How SciPy calculates the p-value in pearsonr() function?

I have searched a lot but there is no explanation on how SciPy calculates the p-value for the correlation coefficient and why it is unreliable (started by SciPy on the function page) for data sets smaller than 500.

Solution

scipy.stats.pearsonr computes the p value using the t distribution. (You can check the source code in the file stats.py on github.) This should definitely be mentioned in the docstring.

Here's an example. First, import pearsonr and scipy's implementation of the t distribution:

In [334]: from scipy.stats import pearsonr, t as tdist

Define x and y for this example:

In [335]: x = np.array([0, 1, 2, 3, 5, 8, 13])

In [336]: y = np.array([1.2, 1.4, 1.6, 1.7, 2.0, 4.1, 6.6])

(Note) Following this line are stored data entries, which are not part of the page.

-- ==== Sys2Proof/Machine/Outside.lean ====
section
/-! DEFINITION. What comes from outside the package, and layouts that the implementation chooses, where the spec gives the effect and
leaves open the form: constants without a body. -/
namespace Sys2Proof.Machine

/-- What a complete packet from another package asks of this one, or answers (R281, R282, R296, R300, R360); `from_` is a number that tells
the strand of an access from others there. -/
inductive GwIn where
  | access (from_ pcore lcore : Nat) (va : Word) (dom : Dom) (o : RemOp)
  | message (pcore : Nat) (m : Message)
  | deposit (pcore : Nat) (d : Deposit)
  | reply (id : Nat) (r : RemoteReply)
  | ack (id : Nat) (reject : Nat)
  deriving DecidableEq, Repr

/-- The channel of its traffic (R360). -/
def GwIn.chan : GwIn → Nat
  | .access .. => 1
  | .message .. | .deposit .. => 2
  | .reply .. | .ack .. => 4

/-- A contribution that reaches the switch from another package (R362): its group, its OP, and the contributor's index, destination
and message. -/
structure FarContrib where
  group : Nat
  op    : Nat
  c     : Contrib
  deriving DecidableEq, Repr

/-- A word of the debug read path (R368), by what it shows. -/
inductive DbgItem where
  | pc (c : CtxRef) | sreg (c : CtxRef) (r : Fin 32) | vreg (c : CtxRef) (r : Fin 32) (w : Fin 8) | kreg (c : CtxRef) (r : Fin 8)
  | mreg (c : CtxRef) (r : Fin 8) | wreg (c : CtxRef) (i : Nat) (r : Fin 16) | recWord (c : CtxRef) (i : Nat) (w : Fin 17)
  | graftWord (c : CtxRef) (h : Fin 4) (w : Fin 2) | marks (c : CtxRef) | winMarks (c : CtxRef) (i : Nat) | spillMarks (c : CtxRef) (i : Nat)
  | frame (c : CtxRef) (i : Nat) | strand (c : CtxRef) | inboxTag (u : UnitRef) (i : Nat)
  | inboxWord (u : UnitRef) (i : Nat) (w : Fin 4) | ctl (c : CtxRef) (n : Nat) | acc (u : UnitRef) (a : Fin 8) (w : Nat)
  | sp (u : UnitRef) (w : Nat) | spFull (u : UnitRef) (w : Nat) | spPoison (u : UnitRef) (w : Nat) | section_ (u : UnitRef) (n : Fin 32)
  | mortise (u : UnitRef) (i : Fin 2)
  | l1Tag (u : UnitRef) (i : Nat) | l1Data (u : UnitRef) (i : Nat) (w : Fin 16)
  | sbTag (u : UnitRef) (i : Nat) | sbData (u : UnitRef) (i : Nat) (w : Fin 16) | icTag (u : UnitRef) (i : Nat)
  | icData (u : UnitRef) (i : Nat) (w : Fin 8)
  | repTag (i : Nat) | repData (i : Nat) (w : Fin 16)
  | l2Tag (line : Nat) | l2Data (line : Nat) (w : Fin 16) | l2Dir (line : Nat)
  | side (line : Nat)
  | acq (u : UnitRef) (i : Nat)
  | tlb (i : Nat) | walker (i : Nat)
  | atc (i : Nat)
  | queueLen (q : QueueRef) | queueWord (q : QueueRef) (i : Nat) (w : Fin 4) | queueIndex (q : QueueRef) (i : Nat)
  | queueTag (q : QueueRef) (i : Nat)
  | engineLen (u : UnitRef) | matrixCmd (u : UnitRef) (i : Nat) | copyCmd (u : UnitRef) (i : Nat) | channel (u : UnitRef) (ch : Fin 4)
  | slot (i : Nat) | slotPacket (i : Nat)
  | snapCycle (core : Nat) | snapPc (core i : Nat) | snapState (core i : Nat) | snapSb (core : Nat) | snapQ (core : Nat)
  | snapSlice (n : Nat)
  deriving DecidableEq, Repr

/-- The block that an item is read through (R368). -/
def DbgItem.block : DbgItem → Nat
  | .pc _ | .sreg .. | .vreg .. | .kreg .. | .mreg .. | .wreg .. | .recWord .. | .graftWord .. | .marks _ | .winMarks .. | .spillMarks ..
  | .frame .. | .strand _ | .inboxTag .. | .inboxWord .. | .ctl .. | .acc .. => 0x01
  | .sp .. | .spFull .. | .spPoison .. | .section_ .. | .mortise .. => 0x02
  | .l1Tag .. | .l1Data .. | .sbTag .. | .sbData .. | .icTag .. | .icData .. => 0x03
  | .l2Tag _ | .l2Data .. | .l2Dir _ | .repTag _ | .repData .. => 0x04
  | .side _ => 0x05
  | .acq .. => 0x06
  | .tlb _ | .walker _ | .atc _ => 0x07
  | .queueLen _ | .queueWord .. | .queueIndex .. | .queueTag .. | .engineLen _ | .matrixCmd .. | .copyCmd .. | .channel .. => 0x08
  | .slot _ | .slotPacket _ => 0x09
  | .snapCycle _ | .snapPc .. | .snapState .. | .snapSb _ | .snapQ _ | .snapSlice _ => 0x0A

end Sys2Proof.Machine

namespace Sys2Proof

/-- What a packet on a channel says: R360 gives the traffic of each channel and no format of a header. -/
opaque Config.gwDecode : Nat → List Byte → Option Machine.GwIn

/-- A write of the PF to the switch's table, if one comes (R362): a group and its contributors. -/
opaque Config.tableWrite : Nat → Option (Nat × List (Nat × Nat))

/-- A contribution from another package, if one comes to the switch (R362). -/
opaque Config.farContribution : Nat → Option Machine.FarContrib

/-- What the word of an index within a block shows: R368 names the blocks and leaves their layout open. -/
opaque Config.dbgLayout : Nat → Nat → Option Machine.DbgItem

/-- The words of tags, directories and states that the debug read path shows, which R368 gives no format: of an item, with what it
shows as plain numbers. -/
opaque Config.dbgCode : Machine.DbgItem → List Nat → Word

end Sys2Proof
end

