-- ==== Sys2Proof/Machine/Auto.lean ====
section
/-! DEFINITION. What happens next when nothing is on the agenda: the internal events that may take place, the choice among them and
the issue of instructions, which is free where the spec gives no order; and where an instruction is placed to be fetched
(log 2). -/
namespace Sys2Proof.Machine

/-! ### Events of contexts and units -/

/-- The limits of timed waits that pass (R294, R295, R345). -/
def limitEvent (c : CtxRef) (t : Strand) : List Instr :=
  match t.hold, t.limit with
  | some .barrier, some _ => [.barwTimeout c]
  | some (.timed _), some _ => [.waitfTimeout c]
  | some (.idle ..), some _ => [.idleTimeout c]
  | _, _ => []

/-- What a strand may do apart from issuing. -/
def strandEvents (c : CtxRef) (t : Strand) : List Instr :=
  (t.lates.map fun l => .longResultWriteback c l.id) ++ [.eretReturn c, .trapMigration c, .doubleTrap c, .safePointSave c] ++ limitEvent c t

/-- What a unit's buffers and engines may do. -/
def unitEvents (u : UnitRef) (x : CoreUnit) : List Instr :=
  ((List.range x.sb.length).flatMap fun i => [Instr.storeDrain u i, .releaseAtHome u i]) ++
    ((List.range x.fills.length).map fun i => .l1Fill u i) ++ ((List.range x.replies.length).map fun i => .acquireReply u i) ++
    [.engineCommandStart u .matrix, .engineCommandStart u .copy, .matrixCommandComplete u] ++
    (([0, 1, 2, 3] : List (Fin 4)).flatMap fun ch => [Instr.copyPageReach u ch, .copyDelivery u ch, .copyComplete u ch]) ++
    (x.inbox.filterMap fun e => match e with
      | .dep d => some (.depositArrival d.id)
      | .msg _ => none)

/-- The lowest free context of an enabled core takes work; a pinned queue is fed again, and asks for pre-emption. -/
def State.coreEvents (s : State) (u : UnitRef) : List Instr :=
  match u with
  | .core p =>
    (match s.freeCtx u with | some k => [.contextTakesWork ⟨u, k⟩] | none => []) ++
      [.spillRingReturn (.core p), .priorityPreemptRequest (.core p)]
  | .kp _ => []

/-! ### Events of memory, tiles, launches and the fabric -/

/-- What homes, walkers and fault buffers may do. -/
def State.memoryEvents (s : State) : List Instr :=
  ((List.range s.repFills.length).map fun i => .replicaFill i) ++ ((List.range s.invs.length).map fun i => .replicaInvalidation i) ++
    (s.lines.filterMap fun e => if e.2.owner.isSome then some (.homeEviction e.1) else none) ++
    ((List.range 4).map fun d => .replicaEpoch d) ++ (s.homeReqs.map fun e => .atomicAtHome e.1) ++ (s.walks.map fun e => .walk e.1) ++
    (s.faults.filterMap fun f => if f.fid.isNone then some (.heldFaultRetry f.id) else none)

/-- What a tile's queues and overflow area may do. -/
def tileEvents (n : Nat) (t : Tile) : List Instr :=
  (t.ready.flatMap fun q => [Instr.spillRingReturn (.tile n q.1), .priorityPreemptRequest (.tile n q.1)]) ++
    t.items.filterMap fun i => match i with
      | .msg id _ _ => some (.messageDelivery id)
      | .cap id _ _ _ _ => some (.capsuleLand id)
      | .entry _ _ => none

/-- The barriers of a launch that may complete (R292). -/
def barrierEvents (l : Launch) : List Instr :=
  (([.core, .quad, .tile, .die, .pkg, .sys] : List Scope).filter fun v => l.pkt.bars.getLsbD v.code).flatMap fun v =>
    ((l.cores.map fun e => groupOf v e.2).eraseDups).map fun g => .barrierPhaseComplete l.num v g

/-- What a launch's generators, its HORIZON and its end may do. -/
def launchEvents (l : Launch) : List Instr :=
  (l.cores.map fun e => .pinnedQueueFeed l.num e.2) ++
    [.capsuleInject l.num, .horizonPublish l.num, .completionAddition l.num, .pgraceExpiry l.num]

/-- What the front end's slots may do. -/
def State.slotEvents (s : State) : List Instr :=
  (s.slots.flatMap fun e => [Instr.dependenceEval e.1, .placementAdmit e.1]) ++ [.queueServiceTurn, .pendingNotifyMap, .activityForecast]

/-- How something on its way goes on. -/
def flightEvent (id : Nat) (f : Flight) : Instr :=
  match f with
  | .access .. => .remoteAccessAtTarget id .target
  | .hostStore .. => .requestAck id
  | .message .. => .messageDelivery id
  | .hostMsg .. => .hostQueueEntry id
  | .collective .. => .collectiveContribution id
  | .deposit .. => .depositArrival id
  | .hop .. => .capsuleLand id
  | .ack .. => .requestAck id

/-- What the fabric may do. An access to another package goes on only with that package's answer. -/
def State.fabricEvents (s : State) : List Instr :=
  (s.flights.filterMap fun e => match e.2 with
    | .access _ _ pkg _ _ _ _ _ => if pkg = s.pkgNo then some (flightEvent e.1 e.2) else none
    | f => some (flightEvent e.1 f)) ++
    (s.retires.map fun e => .capsuleRetirement e.1) ++ (s.parkWait.map fun e => .capsulePark e.1) ++
    (s.pushWait.map fun e => .overflowPushResume e.1) ++
    (s.parts.filterMap fun e => if e.2.tstate = 1 then some (.tenctlStop e.1) else none)

/-- Every internal event that may be due. -/
def State.dueEvents (s : State) : List Instr :=
  (s.allStrands.flatMap fun e => strandEvents e.1 e.2) ++ (s.units.flatMap fun e => unitEvents (uref e.1) e.2 ++ s.coreEvents (uref e.1)) ++
    s.memoryEvents ++ (s.tiles.flatMap fun e => tileEvents e.1 e.2) ++ (s.launches.flatMap fun e => launchEvents e.2) ++ s.slotEvents ++
    s.fabricEvents

/-- Events that come before anything else: a barrier phase that is complete, then a limit that the clock has reached (R294). -/
def State.urgentEvents (s : State) : List Instr :=
  (s.launches.flatMap fun e => barrierEvents e.2) ++
    (s.allStrands.filter fun e => match e.2.limit with
      | some n => n ≤ (s.island (uisland (homeOf e.1 e.2).unit)).cycle
      | none => false).flatMap fun e => limitEvent e.1 e.2

/-! ### The choice -/

/-- The state that a step leads to, where it changes anything. -/
def State.changed (s : State) (o : Host.Outcome State Fault Refusal) : Option State :=
  match o with
  | .next s' => if s' = s then none else some s'
  | _ => none

/-- The state that an event leads to, where it changes anything. -/
def State.moveOf (s : State) (e : Instr) : Option State := s.changed (exec e s)

/-- The units that hold a strand that may issue. -/
def State.issuers (s : State) : List UnitRef :=
  (s.units.filter fun e => (s.pick (uref e.1)).isSome).map fun e => uref e.1

/-- The islands that have still to take a new frequency (R366). -/
def State.movingIslands (s : State) : List Nat :=
  (List.range 256).filter fun n => (s.island n).cur != min (s.island n).req (s.die (n / 64)).cap

/-- An island that has still to take a new frequency takes it (R366). -/
def State.clockMoves (s : State) : List State := s.movingIslands.filterMap fun n => s.changed (execIslandFrequencyChange n s)

/-- What is free to come at any time: the time of a collective's open round runs out (R363), and a die evicts a replica (R206). -/
def State.freeMoves (s : State) : List State :=
  (s.groups.filterMap fun e => s.changed (execCtimeout e.1 s)) ++ s.reps.map s.dropReplica

/-- What may come to the package's switch (R362, log 59): a write of its table, and a contribution from another package. -/
def State.switchMoves (s : State) : List State :=
  ((Config.tableWrite s.freeCtr).map fun e => s.writeGroup e.1 e.2).toList ++ ((Config.farContribution s.freeCtr).map s.farArrives).toList

/-- The states that may come next: an internal event, or the next instruction of some unit. -/
def State.moves (s : State) : List State :=
  s.dueEvents.filterMap s.moveOf ++ s.clockMoves ++ s.freeMoves ++ s.switchMoves ++ s.issuers.filterMap fun u => s.moveOf (.issueSelect u)

/-- The progress promise covers an event (R82): what may come at any time, or never, owes nothing. -/
def promised : Instr → Bool
  | .homeEviction _ | .replicaEpoch _ | .pgraceExpiry _ | .activityForecast => false
  | _ => true

/-- The events that the progress promise owes (R82): free contexts take the work they are eligible for, units issue, and what has been
issued or is on its way goes on; and an island moves to its new frequency (R366). -/
def State.owed (s : State) : List Instr :=
  (s.units.flatMap fun e => (List.range 8).map fun k => .contextTakesWork ⟨uref e.1, k⟩) ++ s.dueEvents.filter promised ++
    (s.issuers.map fun u => .issueSelect u) ++ s.movingIslands.map fun n => .islandFrequencyChange n

/-- One of the possible moves, the choice being free (log 2). -/
def State.freeMove (s : State) (ctr : Nat) : Host.Outcome State Fault Refusal :=
  match s.moves[Config.choice ctr % s.moves.length]? with
  | some s' => .next s'
  | none => .next s

/-- After any finite number of free choices comes the next event that the progress promise owes (R82, log 54). -/
def State.nextMove (s : State) (ctr : Nat) : Host.Outcome State Fault Refusal :=
  match s.patience, s.duty with
  | n + 1, _ => State.freeMove { s with patience := n } ctr
  | 0, [] => .next { s with duty := s.owed, patience := Config.patience ctr }
  | 0, e :: es => exec e { s with duty := es, patience := Config.patience ctr }

/-- The next state when nothing is on the agenda and no instruction issues: bring-up where it has not happened, an urgent event, or
the next move. -/
def State.autoStep (s : State) : Host.Outcome State Fault Refusal :=
  let ctr := s.freeCtr
  let s := { s with freeCtr := ctr + 1 }
  if !s.ready then (if s.phase = 0xF then .next s else exec (.powerOn (Config.bringUp ctr)) s)
  else
    match s.urgentEvents.findSome? s.moveOf with
    | some s' => .next s'
    | none => s.nextMove ctr

/-! ### Placing an instruction -/

/-- A strand of partition 0 and domain 0 as it starts (R42), where a program is placed with no strand to run it. -/
def Strand.boot : Strand := { Strand.blank 1 .record 0 with start := none }

/-- A strand ready to issue at the start of its 32-byte block, whatever held it. -/
def Strand.ready (t : Strand) : Strand :=
  { t with
    pc := BitVec.ofNat 64 (t.pc.toNat % 2 ^ 53 / 32 * 32), permit := true, hold := none, trap := none, denied := none, start := none
    saving := none, returning := false, acq := none, fetched := none }

/-- An instruction-cache line of zeros but for an instruction at the start of the block that holds `pc`. -/
def lineWith (part : Nat) (pc : Word) (nbits w : Nat) : ILine :=
  ⟨part, pc.toNat / 64, 0, true, BitVec.ofNat 512 (w % 2 ^ nbits * 2 ^ (8 * (pc.toNat % 64)))⟩

/-- The state with an instruction's bytes where the next step fetches (R84, log 2). -/
def State.placed (s : State) (nbits w : Nat) : State :=
  let c := s.cur
  let t := match s.strand c with
    | some t => t.ready
    | none => Strand.boot
  let s := ({ s with agenda := [], issuing := true, ready := true } : State).setStrand c t
  s.modUnit c.unit fun u => { u with
    ic := lineWith t.part t.pc nbits w :: u.ic.filter fun x => !(x.part == t.part && x.vline == t.pc.toNat / 64) }

end Sys2Proof.Machine
end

Compute r and p for this data:

In [337]: r, p = pearsonr(x, y)

In [338]: r
Out[338]: 0.9739566302403544

In [339]: p
Out[339]: 0.0002073053505382502

Now compute p again, by first computing the t statistic, and then finding twice the survival function for that t value:

In [340]: df = len(x) - 2

In [341]: t = r * np.sqrt(df/(1 - r**2))

In [342]: 2*tdist.sf(t, df)  # This is the p value.
Out[342]: 0.0002073053505382502

We get the same p value, as expected.

I don't know the source of the statement "The p-values are not entirely reliable but are probably reasonable for datasets larger than 500 or so". If anyone knows a citable reference, it should be added to the pearsonr docstring.